Stored data entries:

........

-- ==== Sys2Proof/Machine/Tags.lean ====
section
/-!
DEFINITION. The tag instructions WAITANY, WAITALL, FFR and TAGCLR (06 R117, R118) and the barrier instructions BARINIT,
BARARR, BARWAIT and BARTEST (06 R139, R140, R427, 16 R378).
-/

namespace Sys2Proof.Machine

/-- An instruction that holds before it has acted leaves the operands it popped at the head of q3. -/
def holdBack (q3 : List Word) (d : Disp) : M Disp := do
  match d with
  | .hold _ _ => modMe fun c => { c with q3 := q3 }
  | _ => pure ()
  pure d

/-- A command of the outbox holds a tag of a mask. -/
def tagInOutbox (m : Word) (es : List OutEntry) : Bool := es.any fun e => match e with
  | .copy c => m.getLsbD c.tag
  | .job j => m.getLsbD j.tag
  | _ => false

/-- A command of the outbox names a barrier. -/
def barInOutbox (key : Nat) (es : List OutEntry) : Bool := es.any fun e => match e with
  | .copy c => (match c.bar with
    | some r => barKey r == key
    | none => false)
  | _ => false

/-- The activation seals first when `need` holds of its outbox (R113). -/
def sealIf (need : List OutEntry → Bool) : M (Option Disp) := do
  let c ← me
  if need c.outbox then sealNow else pure none

/-- Reads TAGS as an acquire at DEVICE scope (R117): what the completed commands had performed is learnt. -/
def seeTags : M Unit := mods fun s => s.learn s.agent (s.core s.turn.core).tagKnow

/-- What the tag instructions give: the ready tags of a mask, or the lowest of them; STATUS holds the error bits. -/
def giveTags (d : BitVec 5) (v m : Word) : M Disp := do
  let k ← myCore
  if k.tagDone &&& m ≠ 0#64 then seeTags else pure ()
  writeA d v
  setStatus (k.tagErr &&& m)
  pure .retire

/-- WAITANY and WAITALL: `over` tells when the wait ends. -/
def waitTags (d a : BitVec 5) (over' : Word → Word → Bool) : M Disp := do
  let c ← me
  let v ← readA a
  let p ← myProc
  let m := v &&& p.tagm
  match ← sealIf (tagInOutbox m) with
  | some x => holdBack c.q3 x
  | none => do
    let k ← myCore
    if over' k.tagDone m then giveTags d (k.tagDone &&& m) m else holdBack c.q3 (.hold .tagWait)

/-- WAITANY -/
def execWaitany (d a : BitVec 5) (σ : State) : Out :=
  aHalf (.waitany d a) (fun _ => waitTags d a fun t m => t &&& m ≠ 0#64 || m == 0#64) σ

/-- WAITALL -/
def execWaitall (d a : BitVec 5) (σ : State) : Out :=
  aHalf (.waitall d a) (fun _ => waitTags d a fun t m => t &&& m == m) σ

/-- The lowest bit set in a word, or 64. -/
def lowestBit (w : Word) : Nat := ((rangeFrom 0 64).find? fun k => w.getLsbD k).getD 64

/-- FFR -/
def execFfr (d a : BitVec 5) (σ : State) : Out :=
  aHalf (.ffr d a) (fun _ => do
    let v ← readA a
    let p ← myProc
    let k ← myCore
    let m := v &&& p.tagm
    giveTags d (wordOf (lowestBit (k.tagDone &&& m))) m) σ

/-- TAGCLR -/
def execTagclr (a : BitVec 5) (σ : State) : Out :=
  aHalf (.tagclr a) (fun _ => do
    let v ← readA a
    let p ← myProc
    modMyCore fun k => { k with tagErr := k.tagErr &&& ~~~(v &&& p.tagm) }
    pure .retire) σ

/-! ## Barrier instructions -/

/-- BARINIT -/
def execBarinit (f a : BitVec 5) (σ : State) : Out :=
  aHalf (.barinit f a) (fun _ => do
    let ref ← readA f
    let v ← readA a
    require (decide (1 ≤ v.toNat ∧ v.toNat < 2 ^ 20))
    barInit ref v.toNat
    pure .retire) σ

/-- BARARR -/
def execBararr (f a d : BitVec 5) (σ : State) : Out :=
  aHalf (.bararr f a d) (fun _ => do
    let ref ← readA f
    let adds ← readA a
    let r ← barArrive ref adds
    writeA d (wordOf r.2)
    setStatus (wordOf r.1)
    pure .retire) σ

/-- BARWAIT: the context waits for the controller's release with the reference and the generation it read. -/
def execBarwait (f a : BitVec 5) (σ : State) : Out :=
  aHalf (.barwait f a) (fun _ => do
    let c ← me
    if c.pend.isSome then waitFor .barrier
    else do
      let ref ← readA f
      let g ← readA a
      let popped := (if f = 30#5 then [ref] else []) ++ (if a = 30#5 then [g] else [])
      match ← sealIf (barInOutbox (barKey ref)) with
      | some x => holdBack c.q3 x
      | none => do
        let st ← barAwait ref (g.toNat % 16)
        if st = 0 then
          sendRequest { kind := .barwait, va := barKey ref, popped := popped, setsStatus := true } .barrier fun _ s => s
        else do
          setStatus (if st = 2 then 2#64 else 0#64)
          pure .retire) σ

/-- BARTEST -/
def execBartest (f a d : BitVec 5) (σ : State) : Out :=
  aHalf (.bartest f a d) (fun _ => do
    let c ← me
    let ref ← readA f
    let g ← readA a
    match ← sealIf (barInOutbox (barKey ref)) with
    | some x => holdBack c.q3 x
    | none => do
      let st ← barState ref (g.toNat % 16)
      writeA d (wordOf st)
      setStatus (wordOf st)
      pure .retire) σ

end Sys2Proof.Machine
end

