/-- The rows of an operand for a step. -/
def operandRows (cl : Client) (b : Box) (k0 : Nat) : M (List RowPlaces) :=
  (rangeFrom 0 32).mapM (rowPlaces cl b k0 (kStep ((matClass (layType b.entry)).getD 0)))

/-- The lines that rows lie in. -/
def rowLines (rows : List RowPlaces) : List Nat :=
  ((rows.map fun r => (r.locs ++ r.scales).flatten).flatten.filterMap fun l => match l with
    | .phys a => some (a / 128 * 128)
    | _ => none)

/-- The operand that rows hold. -/
def operandOf (cl : Client) (b : Box) (rows : List RowPlaces) : M Operand := do
  let codes ← rows.mapM fun row => (row.offs.zip row.locs).mapM fun p => do
    let bs ← bytesAt cl p.2
    pure (codeOf b.entry p.1 bs)
  let scales ← rows.mapM fun row => row.scales.mapM fun ls => do
    let bs ← bytesAt cl ls
    pure (natOfBytes bs)
  pure { ty := layType b.entry, k := kStep ((matClass (layType b.entry)).getD 0), codes := codes, scales := scales }

/-- Reads the operands of a step that lie in memory, each line of the step once, whichever boxes it lies in (R218); and the lines
pinned. -/
def fetchOperands (cl : Client) (a b : Option Box) (step : Nat) : M (Option Operand × Option Operand × List (Nat × Nat)) := do
  let rows := fun (x : Option Box) => match x with
    | some b => operandRows cl b (step * kStep ((matClass (layType b.entry)).getD 0))
    | none => pure []
  let ra ← rows a
  let rb ← rows b
  let s ← gets id
  let r := (rowLines ra ++ rowLines rb).eraseDups.foldl (fun (r : List (Nat × Nat) × State) line =>
    let p := r.2.fetchLine cl line
    (r.1 ++ p.1, p.2)) ([], s)
  mods fun _ => r.2
  let read := fun (x : Option Box) (rows : List RowPlaces) => match x with
    | some b => do
      let o ← operandOf cl b rows
      pure (some o)
    | none => pure none
  let oa ← read a ra
  let ob ← read b rb
  pure (oa, ob, r.1)

/-! ## Arithmetic (R220, R221) -/

/-- The scale byte of block `j` of a row; 127 where the type has none. -/
def Operand.scale (o : Operand) (m j : Nat) : Nat := if isBlock o.ty then (o.scales.getD m []).getD j 127 else 127

/-- The code of element `k` of row `m`. -/
def Operand.code (o : Operand) (m k : Nat) : Nat := (o.codes.getD m []).getD k 0

/-- The value of element `k` of row `m`. -/
def Operand.val (o : Operand) (m k : Nat) : Val :=
  if isBlock o.ty then decodeScaled o.ty (o.code m k) (o.scale m (k / 64)) else decodeVal o.ty (o.code m k)

/-- The exact sum of products: a zero is −0 only if every product is. A signalling NaN, and infinities of both signs, set
INVALID whatever stands before them. -/
def sumVals (vs : List Val) : Val :=
  if vs.contains (.nan true) || (vs.contains (.inf true) && vs.contains (.inf false)) then .nan true
  else match vs with
    | [] => .fin false 0 0
    | v :: rest => rest.foldl (addVal 0) v

/-- acc + s, rounded once to FP32. -/
def foldAcc (acc : Nat) (v : Val) : Nat × BitVec 6 := encodeFloat 0 0 false (addVal 0 (decodeVal 0 acc) v)

/-- A term of two L6 codes with their scales (R221). -/
def l6Term (a b ea eb : Nat) : Val :=
  let ma := a % 32
  let mb := b % 32
  if ma = 0 ∨ mb = 0 then .fin false 0 0
  else
    let k : Int := (ma : Int) + mb - 32 + 4 * ((ea : Int) + eb - 254)
    .fin ((a / 32 % 2 = 1) != (b / 32 % 2 = 1)) (tableT (k.emod 4).toNat) (k.ediv 4 - 15)

/-- One block of the L6 class: its sum rounded to FP32, then added; a NaN block gives the canonical NaN. -/
def l6Block (a b : Operand) (m n j acc : Nat) : Nat × BitVec 6 :=
  let ea := a.scale m j
  let eb := b.scale n j
  if ea = 255 ∨ eb = 255 then (canonNan 0, 0#6)
  else
    let terms := (rangeFrom (64 * j) 64).map fun k => l6Term (a.code m k) (b.code n k) ea eb
    let s := encodeFloat 0 0 false (sumVals terms)
    let r := foldAcc acc (decodeVal 0 s.1)
    (r.1, s.2 ||| r.2)

/-- One group of the other classes; a NaN block gives the canonical NaN without INVALID. -/
def fpGroup (a b : Operand) (g m n j acc : Nat) : Nat × BitVec 6 :=
  let ks := rangeFrom (g * j) g
  foldAcc acc (sumVals (ks.map fun k => mulVal (a.val m k) (b.val n k)))

/-- One element of the output through one step. -/
def stepElem (a b : Operand) (cls m n acc : Nat) : Nat × BitVec 6 :=
  (rangeFrom 0 4).foldl (fun (r : Nat × BitVec 6) j =>
    let x := if cls = 4 then l6Block a b m n j r.1 else fpGroup a b (kGroup cls) m n j r.1
    (x.1, r.2 ||| x.2)) (acc, 0#6)

/-- The 1,024 elements through one step, n fastest. -/
def stepAll (a b : Operand) (cls : Nat) (acc : List Nat) : List Nat × BitVec 6 :=
  let xs := (acc.zip (rangeFrom 0 acc.length)).map fun p => stepElem a b cls (p.2 / 32) (p.2 % 32) p.1
  (xs.map Prod.fst, xs.foldl (fun f x => f ||| x.2) 0#6)

/-- A reserved L6 code in a block that is no NaN block (R221). -/
def Operand.reserved (o : Operand) : Bool :=
  isSix o.ty && (o.codes.zip (rangeFrom 0 o.codes.length)).any fun r =>
    (r.1.zip (rangeFrom 0 r.1.length)).any fun e => e.1 == reservedL6 && o.scale r.2 (e.2 / 64) != 255

/-! ## Rotation routes (R230, 04 R81) -/

/-- Sends an operand on its stream route to the slot of another core's queue (R230): the route opens unless it is held. -/
def State.sendOperand (s : State) (cl q : Nat) (j : MJob) (isA : Bool) (o : Operand) : State :=
  let target := if isA then j.ringw else j.ringn
  let k := s.cluster cl
  let held := find (if isA then k.routeA else k.routeB) q 0
  let id := cl * 16 + q * 2 + (if isA then 0 else 1)
  let part := s.partOf j.name
  let dst := target / 8
  let s := if held = target + 1 then s else s.sendPkt cl dst part (.openRoute id)
  let s := s.sendPkt cl dst part (.operand target isA o j.core)
  s.modCluster cl fun k => if isA then { k with routeA := put k.routeA q (target + 1) } else { k with routeB := put k.routeB q (target + 1) }

/-! ## Failure (R226) -/

/-- The pins of a step are released. -/
def State.dropPins (s : State) (pins : List (Nat × Nat)) : State := pins.foldl (fun s l => s.unpinLine (sliceIn l.1 l.2) l.1) s

/-- The head job ends and leaves its queue; a step of it in progress ends with it. -/
def State.closeJob (s : State) (cl q : Nat) (j : MJob) (status : Nat) (fault : Option (FaultCode × Word)) : State :=
  let k := s.cluster cl
  let s := match k.mstep with
    | some m => if m.queue = q then (s.dropPins m.pins).modCluster cl fun k => { k with mstep := none } else s
    | none => s
  let s := s.setHead cl q none
  (s.endJob j status fault).closeRoutes cl q

/-! ## The grant (R215) -/

/-- The operands of a step and the lines pinned; slots that are used are freed. -/
def takeOperands (cl q : Nat) (j : MJob) : M (Operand × Operand × List (Nat × Nat)) := do
  let s ← gets id
  let c := s.jobClient j
  let k := s.cluster cl
  mods fun s => s.modCluster cl fun k =>
    { k with slotA := if j.op = .mrot ∧ j.a.isNone ∧ !j.areuse then drop k.slotA q else k.slotA
             slotB := if j.op = .mrot ∧ j.b.isNone then drop k.slotB q else k.slotB }
  guardFault (j.a.isSome || !j.areuse || (look k.keptA q).isSome) .illegal (engineX .illegal 0#64 4 0)
  let x ← fetchOperands c j.a j.b j.done
  let a := x.1.getD ((if j.areuse then look k.keptA q else look k.slotA q).getD {})
  let b := x.2.1.getD ((look k.slotB q).getD {})
  guardFault (matClass a.ty == matClass b.ty) .format (engineX .format 0#64 4 0)
  guardFault (!a.reserved && !b.reserved) .reservedCode (engineX .reservedCode 0#64 4 0)
  pure (a, b, x.2.2)
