-- ==== Sys2Proof/Machine/Vector.lean ====
section
/-!
DEFINITION. Elementwise E instructions (09 R189-R205): VARITH, the immediate forms, comparisons, selection and predicates,
conversions and block formats.
-/

namespace Sys2Proof.Machine

/-! ## Shared checks -/

/-- The rounding mode of an instruction (07 R160). -/
def roundOf (h : Hints) : M Nat := do
  let c ← me
  pure (if h.hmod.rnd = 0 then c.rmode.toNat else h.hmod.rnd - 1)

/-- RND on an integer type raises ILLEGAL (R193). -/
def rndRule (i : Instr) (h : Hints) (ty : Nat) : M Unit :=
  guardFault (!(h.hmod.rnd != 0 && isIntType ty)) .illegal ((encode i).setWidth 64)

/-- A destination and sources of one type: views, then types (R191). -/
def operandsOf (d : BitVec 5) (srcs : List (BitVec 5)) (ty : Nat) : M (Opnd × List Opnd) := do
  let o ← viewOpnd d.toNat true
  let xs ← srcs.mapM fun r => viewOpnd r.toNat false
  let o ← o.typed ty
  let xs ← xs.mapM fun x => x.typed ty
  pure (o, xs)

/-- What an elementwise function does to the codes of its sources: the mode, the saturate bit, the element's position. -/
abbrev LaneFn := Nat → Bool → Nat → List Nat → Nat × BitVec 6

/-- What runs the beats of a plan with the function of a lane. -/
abbrev Driver := Plan → Hints → (Nat → List Nat → Nat × BitVec 6) → M Disp

/-- An elementwise instruction of one type, whose beats a driver runs. -/
def varithBy (run : Driver) (i : Instr) (d : BitVec 5) (srcs : List (BitVec 5)) (t : BitVec 4) (f : LaneFn) (h : Hints) : M Disp := do
  let ty := t.toNat
  rndRule i h ty
  let r ← operandsOf d srcs ty
  let p ← planOf (some r.1) r.2 (laneCount ty)
  let m ← roundOf h
  run p h (f m h.hmod.sat)

/-- An elementwise instruction of the core's own unit. -/
def varith (i : Instr) (d : BitVec 5) (srcs : List (BitVec 5)) (t : BitVec 4) (f : LaneFn) (h : Hints) : M Disp :=
  varithBy runEach i d srcs t f h

/-! ## Lane functions (R196-R198) -/

/-- Code `j` of the sources. -/
def src (xs : List Nat) (j : Nat) : Nat := xs.getD j 0

/-- The integer that a code of an integer type stands for. -/
def intVal (ty x : Nat) : Int :=
  if isSigned ty then signedOf (typeBits ty) x else ((x % 2 ^ typeBits ty : Nat) : Int)

/-- A function by exact values, rounded once, for F; by exact integers, wrapped or clamped, for I. -/
def byKind (ty : Nat) (f : Nat → List Val → Val) (g : List Int → Int) : LaneFn := fun m sat _ xs =>
  if isIntType ty then narrowInt (isSigned ty) sat (typeBits ty) (g (xs.map (intVal ty)))
  else encodeFloat ty m sat (f m (xs.map (decodeVal ty)))

/-- Value `j` of a list. -/
def valAt (vs : List Val) (j : Nat) : Val := vs.getD j (.fin false 0 0)
/-- Integer `j` of a list. -/
def intAt (vs : List Int) (j : Nat) : Int := vs.getD j 0

/-- VDIV (R197, R198). -/
def laneDiv (ty : Nat) : LaneFn := fun m sat _ xs =>
  if isIntType ty then
    let a := intVal ty (src xs 0)
    let b := intVal ty (src xs 1)
    if b = 0 then (2 ^ typeBits ty - 1, fDivZero) else (wrapTo (typeBits ty) (a.tdiv b), 0#6)
  else
    let a := decodeVal ty (src xs 0)
    let b := decodeVal ty (src xs 1)
    let zero : Bool := match a with
      | .fin _ n _ => n != 0 && b.isZero
      | _ => false
    let r := encodeFloat ty m sat (divVal a b)
    (r.1, r.2 ||| flagIf zero fDivZero)

/-- a before b in the order of VMIN and VMAX: −0 below +0. -/
def below (a b : Val) : Bool := ltVal a b || (a.isZero && b.isZero && a.isNeg && !b.isNeg)

/-- The lesser or the greater of two codes of a type, and INVALID for a signalling NaN; any NaN gives the canonical one. -/
def pick (ty : Nat) (greater : Bool) (x y : Nat) : Nat × BitVec 6 :=
  let a := decodeVal ty x
  let b := decodeVal ty y
  match nanRule ty [a, b] with
  | some r => r
  | none => (if (if greater then below a b else below b a) then y else x, 0#6)

/-- VABS and VNEG. -/
def laneSign (ty : Nat) (neg : Bool) : LaneFn := fun _ sat _ xs =>
  let x := src xs 0
  if isIntType ty then
    let a := intVal ty x
    narrowInt (isSigned ty) sat (typeBits ty) (if neg then -a else a.natAbs)
  else match nanRule ty [decodeVal ty x] with
    | some r => r
    | none =>
      let s := 2 ^ (typeBits ty - 1)
      (if neg then (if x < s then x + s else x - s) else x % s, 0#6)

/-- Shifts by n, the second source as unsigned: 0 left, 1 logically right, 2 arithmetically right. -/
def laneShift (ty kind : Nat) : LaneFn := fun _ _ _ xs =>
  let w := typeBits ty
  let x := src xs 0 % 2 ^ w
  let n := src xs 1 % 2 ^ w
  (if kind = 0 then (if w ≤ n then 0 else x * 2 ^ n % 2 ^ w)
   else if kind = 1 then (if w ≤ n then 0 else x / 2 ^ n)
   else wrapTo w ((signedOf w x).fdiv ((2 ^ min n w : Nat) : Int)), 0#6)

/-! ## VARITH (R196) -/

/-- VADD -/
def execVadd (d a b : BitVec 5) (t : BitVec 4) (σ : State) : Out :=
  eHalf (.vadd d a b t) (varith (.vadd d a b t) d [a, b] t
    (byKind t.toNat (fun m v => addVal m (valAt v 0) (valAt v 1)) fun v => intAt v 0 + intAt v 1)) σ

/-- VSUB -/
def execVsub (d a b : BitVec 5) (t : BitVec 4) (σ : State) : Out :=
  eHalf (.vsub d a b t) (varith (.vsub d a b t) d [a, b] t
    (byKind t.toNat (fun m v => addVal m (valAt v 0) (negVal (valAt v 1))) fun v => intAt v 0 - intAt v 1)) σ

/-- VMUL -/
def execVmul (d a b : BitVec 5) (t : BitVec 4) (σ : State) : Out :=
  eHalf (.vmul d a b t) (varith (.vmul d a b t) d [a, b] t
    (byKind t.toNat (fun _ v => mulVal (valAt v 0) (valAt v 1)) fun v => intAt v 0 * intAt v 1)) σ

/-- VFMA: zd is read after za and zb. -/
def execVfma (d a b : BitVec 5) (t : BitVec 4) (σ : State) : Out :=
  eHalf (.vfma d a b t) (varith (.vfma d a b t) d [a, b, d] t
    (byKind t.toNat (fun m v => addVal m (mulVal (valAt v 0) (valAt v 1)) (valAt v 2))
      fun v => intAt v 0 * intAt v 1 + intAt v 2)) σ

/-- VFMS -/
def execVfms (d a b : BitVec 5) (t : BitVec 4) (σ : State) : Out :=
  eHalf (.vfms d a b t) (varith (.vfms d a b t) d [a, b, d] t
    (byKind t.toNat (fun m v => addVal m (mulVal (valAt v 0) (valAt v 1)) (negVal (valAt v 2)))
      fun v => intAt v 0 * intAt v 1 - intAt v 2)) σ

/-- VNFMA -/
def execVnfma (d a b : BitVec 5) (t : BitVec 4) (σ : State) : Out :=
  eHalf (.vnfma d a b t) (varith (.vnfma d a b t) d [a, b, d] t
    (byKind t.toNat (fun m v => addVal m (valAt v 2) (negVal (mulVal (valAt v 0) (valAt v 1))))
      fun v => intAt v 2 - intAt v 0 * intAt v 1)) σ

/-- VDIV -/
def execVdiv (d a b : BitVec 5) (t : BitVec 4) (σ : State) : Out :=
  eHalf (.vdiv d a b t) (varith (.vdiv d a b t) d [a, b] t (laneDiv t.toNat)) σ

/-- VMIN -/
def execVmin (d a b : BitVec 5) (t : BitVec 4) (σ : State) : Out :=
  eHalf (.vmin d a b t) (varith (.vmin d a b t) d [a, b] t fun _ _ _ xs => pick t.toNat false (src xs 0) (src xs 1)) σ

/-- VMAX -/
def execVmax (d a b : BitVec 5) (t : BitVec 4) (σ : State) : Out :=
  eHalf (.vmax d a b t) (varith (.vmax d a b t) d [a, b] t fun _ _ _ xs => pick t.toNat true (src xs 0) (src xs 1)) σ

/-- VABS -/
def execVabs (d a : BitVec 5) (t : BitVec 4) (σ : State) : Out :=
  eHalf (.vabs d a t) (varith (.vabs d a t) d [a] t (laneSign t.toNat false)) σ

/-- VNEG -/
def execVneg (d a : BitVec 5) (t : BitVec 4) (σ : State) : Out :=
  eHalf (.vneg d a t) (varith (.vneg d a t) d [a] t (laneSign t.toNat true)) σ

/-- VAND -/
def execVand (d a b : BitVec 5) (t : BitVec 4) (σ : State) : Out :=
  eHalf (.vand d a b t) (varith (.vand d a b t) d [a, b] t fun _ _ _ xs => (src xs 0 &&& src xs 1, 0#6)) σ

/-- VOR -/
def execVor (d a b : BitVec 5) (t : BitVec 4) (σ : State) : Out :=
  eHalf (.vor d a b t) (varith (.vor d a b t) d [a, b] t fun _ _ _ xs => (src xs 0 ||| src xs 1, 0#6)) σ

/-- VXOR -/
def execVxor (d a b : BitVec 5) (t : BitVec 4) (σ : State) : Out :=
  eHalf (.vxor d a b t) (varith (.vxor d a b t) d [a, b] t fun _ _ _ xs => (src xs 0 ^^^ src xs 1, 0#6)) σ

/-- VNOT -/
def execVnot (d a : BitVec 5) (t : BitVec 4) (σ : State) : Out :=
  eHalf (.vnot d a t) (varith (.vnot d a t) d [a] t fun _ _ _ xs =>
    (2 ^ typeBits t.toNat - 1 - src xs 0 % 2 ^ typeBits t.toNat, 0#6)) σ

/-- VSHL -/
def execVshl (d a b : BitVec 5) (t : BitVec 4) (σ : State) : Out :=
  eHalf (.vshl d a b t) (varith (.vshl d a b t) d [a, b] t (laneShift t.toNat 0)) σ

/-- VSHR -/
def execVshr (d a b : BitVec 5) (t : BitVec 4) (σ : State) : Out :=
  eHalf (.vshr d a b t) (varith (.vshr d a b t) d [a, b] t (laneShift t.toNat 1)) σ

/-- VSHRA -/
def execVshra (d a b : BitVec 5) (t : BitVec 4) (σ : State) : Out :=
  eHalf (.vshra d a b t) (varith (.vshra d a b t) d [a, b] t (laneShift t.toNat 2)) σ

/-- VCLAMP: the VMAX rule, then the VMIN rule (R197). -/
def execVclamp (d a b : BitVec 5) (t : BitVec 4) (σ : State) : Out :=
  eHalf (.vclamp d a b t) (varith (.vclamp d a b t) d [a, b, d] t fun _ _ _ xs =>
    let x := pick t.toNat true (src xs 0) (src xs 1)
    let y := pick t.toNat false x.1 (src xs 2)
    (y.1, x.2 ||| y.2)) σ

........

About this exercise: Gather all lines with the string "wordOf" from the data.

Task response:
    giveTags d (wordOf (lowestBit (k.tagDone &&& m))) m) σ
    writeA d (wordOf r.2)
    setStatus (wordOf r.1)
      writeA d (wordOf st)
      setStatus (wordOf st)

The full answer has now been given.